Она замолчала, и, не зная, что сказать ей, я наклонил голову в ответ. Я ничего ей не сказал, и, хотя безумная любовь этой женщины была причиной моей гибели, я, говорю по правде, в глубине души благодарен ей. Живя среди соблазнов бесстыдного двора Клеопатры, она осталась все эти долгие годы верна своей отвергнутой любви, и когда изгнанник, бедный раб судьбы, вернулся безобразным стариком, ему всё ещё принадлежало её преданное сердце. Какой человек не оценит этого редкого и прекраснейшего дара — совершенного чувства, которого нельзя купить ни за какие деньги, — искренней любви женщины?
— Благодарю тебя, что ты не ответил мне, — сказала Хармиона, — горькие слова, сказанные тобой в те далёкие дни, что давно умерли, когда ты уходил из Тарса, не потеряли ещё своей смертоносной силы и в моём сердце нет более места для стрел презрения — оно измучено годами одиночества. Да будет так! Смотри! Я сбрасываю эту дикую страсть с моей души! — Она взглянула и протянула руки, словно отталкивая кого- то невидимого. — Я сбрасываю это с себя, но забыть не могу! Всё это покончено, Гармахис, моя любовь не будет больше беспокоить тебя! С меня довольно, что мои глаза увидели тебя, прежде чем вечный сон закроет их навсегда! Помнишь ли ты ту минуту, когда я хотела умереть от твоей дорогой руки? Ты не хотел убить меня, но велел жить, пожиная горький плод моего преступления, мучиться страшными видениями и вечным воспоминанием о тебе, которого я погубила? — Да, Хармиона, я хорошо помню это!
— О, чаша наказания была выпита мною сполна!
Если бы ты мог заглянуть в моё сердце, прочитать все перенесённые страдания — я страдала с улыбающимся лицом, — твоя справедливость была бы удовлетворена!

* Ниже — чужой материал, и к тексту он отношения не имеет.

-- ==== Sys2Proof/Laws/State.lean ====
section
/-! SUPPORT. One lemma per field per update of the state, so that no proof unfolds a record update. -/

namespace Sys2Proof.Machine

@[simp] theorem State.append_buf (s : State) (b : Byte) : (s.append b).buf = s.buf ++ [b] := rfl
@[simp] theorem State.append_ev (s : State) (b : Byte) : (s.append b).ev = s.ev := rfl
@[simp] theorem State.append_enc (s : State) (b : Byte) : (s.append b).enc = s.enc := rfl
@[simp] theorem State.append_sink (s : State) (b : Byte) : (s.append b).sink = s.sink := rfl
@[simp] theorem State.append_inbox (s : State) (b : Byte) : (s.append b).inbox = s.inbox := rfl

@[simp] theorem State.drop_buf (s : State) (n : Nat) : (s.drop n).buf = s.buf.drop n := rfl
@[simp] theorem State.drop_ev (s : State) (n : Nat) : (s.drop n).ev = s.ev := rfl
@[simp] theorem State.drop_enc (s : State) (n : Nat) : (s.drop n).enc = s.enc := rfl
@[simp] theorem State.drop_sink (s : State) (n : Nat) : (s.drop n).sink = s.sink := rfl
@[simp] theorem State.drop_inbox (s : State) (n : Nat) : (s.drop n).inbox = s.inbox := rfl

@[simp] theorem State.emit_buf (s : State) (e : Event) : (s.emit e).buf = s.buf := rfl
@[simp] theorem State.emit_ev (s : State) (e : Event) : (s.emit e).ev = some e := rfl
@[simp] theorem State.emit_enc (s : State) (e : Event) : (s.emit e).enc = s.enc := rfl
@[simp] theorem State.emit_sink (s : State) (e : Event) : (s.emit e).sink = s.sink ++ [e] := rfl
@[simp] theorem State.emit_inbox (s : State) (e : Event) : (s.emit e).inbox = s.inbox := rfl

@[simp] theorem State.quiet_buf (s : State) : (s.quiet).buf = s.buf := rfl
@[simp] theorem State.quiet_ev (s : State) : (s.quiet).ev = none := rfl
@[simp] theorem State.quiet_enc (s : State) : (s.quiet).enc = s.enc := rfl
@[simp] theorem State.quiet_sink (s : State) : (s.quiet).sink = s.sink := rfl
@[simp] theorem State.quiet_inbox (s : State) : (s.quiet).inbox = s.inbox := rfl

@[simp] theorem State.blockReset_buf (s : State) : (s.blockReset).buf = [] := rfl
@[simp] theorem State.blockReset_ev (s : State) : (s.blockReset).ev = none := rfl
@[simp] theorem State.blockReset_enc (s : State) : (s.blockReset).enc = s.enc := rfl
@[simp] theorem State.blockReset_sink (s : State) : (s.blockReset).sink = s.sink := rfl
@[simp] theorem State.blockReset_inbox (s : State) : (s.blockReset).inbox = s.inbox := rfl

@[simp] theorem State.answer_buf (s : State) (f : Frame) : (s.answer f).buf = s.buf := rfl
@[simp] theorem State.answer_ev (s : State) (f : Frame) : (s.answer f).ev = s.ev := rfl
@[simp] theorem State.answer_enc (s : State) (f : Frame) : (s.answer f).enc = some (.frame f) := rfl
@[simp] theorem State.answer_sink (s : State) (f : Frame) : (s.answer f).sink = s.sink := rfl
@[simp] theorem State.answer_inbox (s : State) (f : Frame) : (s.answer f).inbox = s.inbox := rfl

@[simp] theorem State.raiseInvalidArgument_buf (s : State) (c : EncErr) : (s.raiseInvalidArgument c).buf = s.buf := rfl
@[simp] theorem State.raiseInvalidArgument_ev (s : State) (c : EncErr) : (s.raiseInvalidArgument c).ev = s.ev := rfl
@[simp] theorem State.raiseInvalidArgument_enc (s : State) (c : EncErr) : (s.raiseInvalidArgument c).enc = some (.refusal c) := rfl
@[simp] theorem State.raiseInvalidArgument_sink (s : State) (c : EncErr) : (s.raiseInvalidArgument c).sink = s.sink := rfl
@[simp] theorem State.raiseInvalidArgument_inbox (s : State) (c : EncErr) : (s.raiseInvalidArgument c).inbox = s.inbox := rfl

end Sys2Proof.Machine
end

— Однако, Хармиона, если слухи верны, ты — первая при дворе, самая сильная и любимая! Разве Октавий не сказал, что ведёт войну не с Антонием, а с его возлюбленной Клеопатрой, с Хармионой и Ирой?
— Да, Гармахис! Подумай, чего мне стоило, в силу моей клятвы тебе, принуждать себя есть хлеб и исполнять приказания той, которую я горько ненавижу! Она отняла тебя у меня, разбудила мою ревность и сделала меня преступницей, навлёкшей позор на тебя и гибель Египту. Разве драгоценные камни, богатство, лесть князей и сановников могут дать счастье мне, которая чувствует себя несчастнее самой простой судомойки? Я много плакала, плакала до слепоты, а когда наступало время, вставала, наряжалась и с улыбкой на лице шла исполнять приказания царицы и этого грубого Антония. Пошлют ли мне боги свою милость — видеть их смерть, их обоих? Тогда я была бы довольна и умерла бы сама! Тяжёл твой жребий, Гармахис, но ты был свободен, и много завидовала я в душе уединению твоей пещеры!
— Я вижу, Хармиона, ты твёрдо помнишь свой обет. Это хорошо, час мщения близок!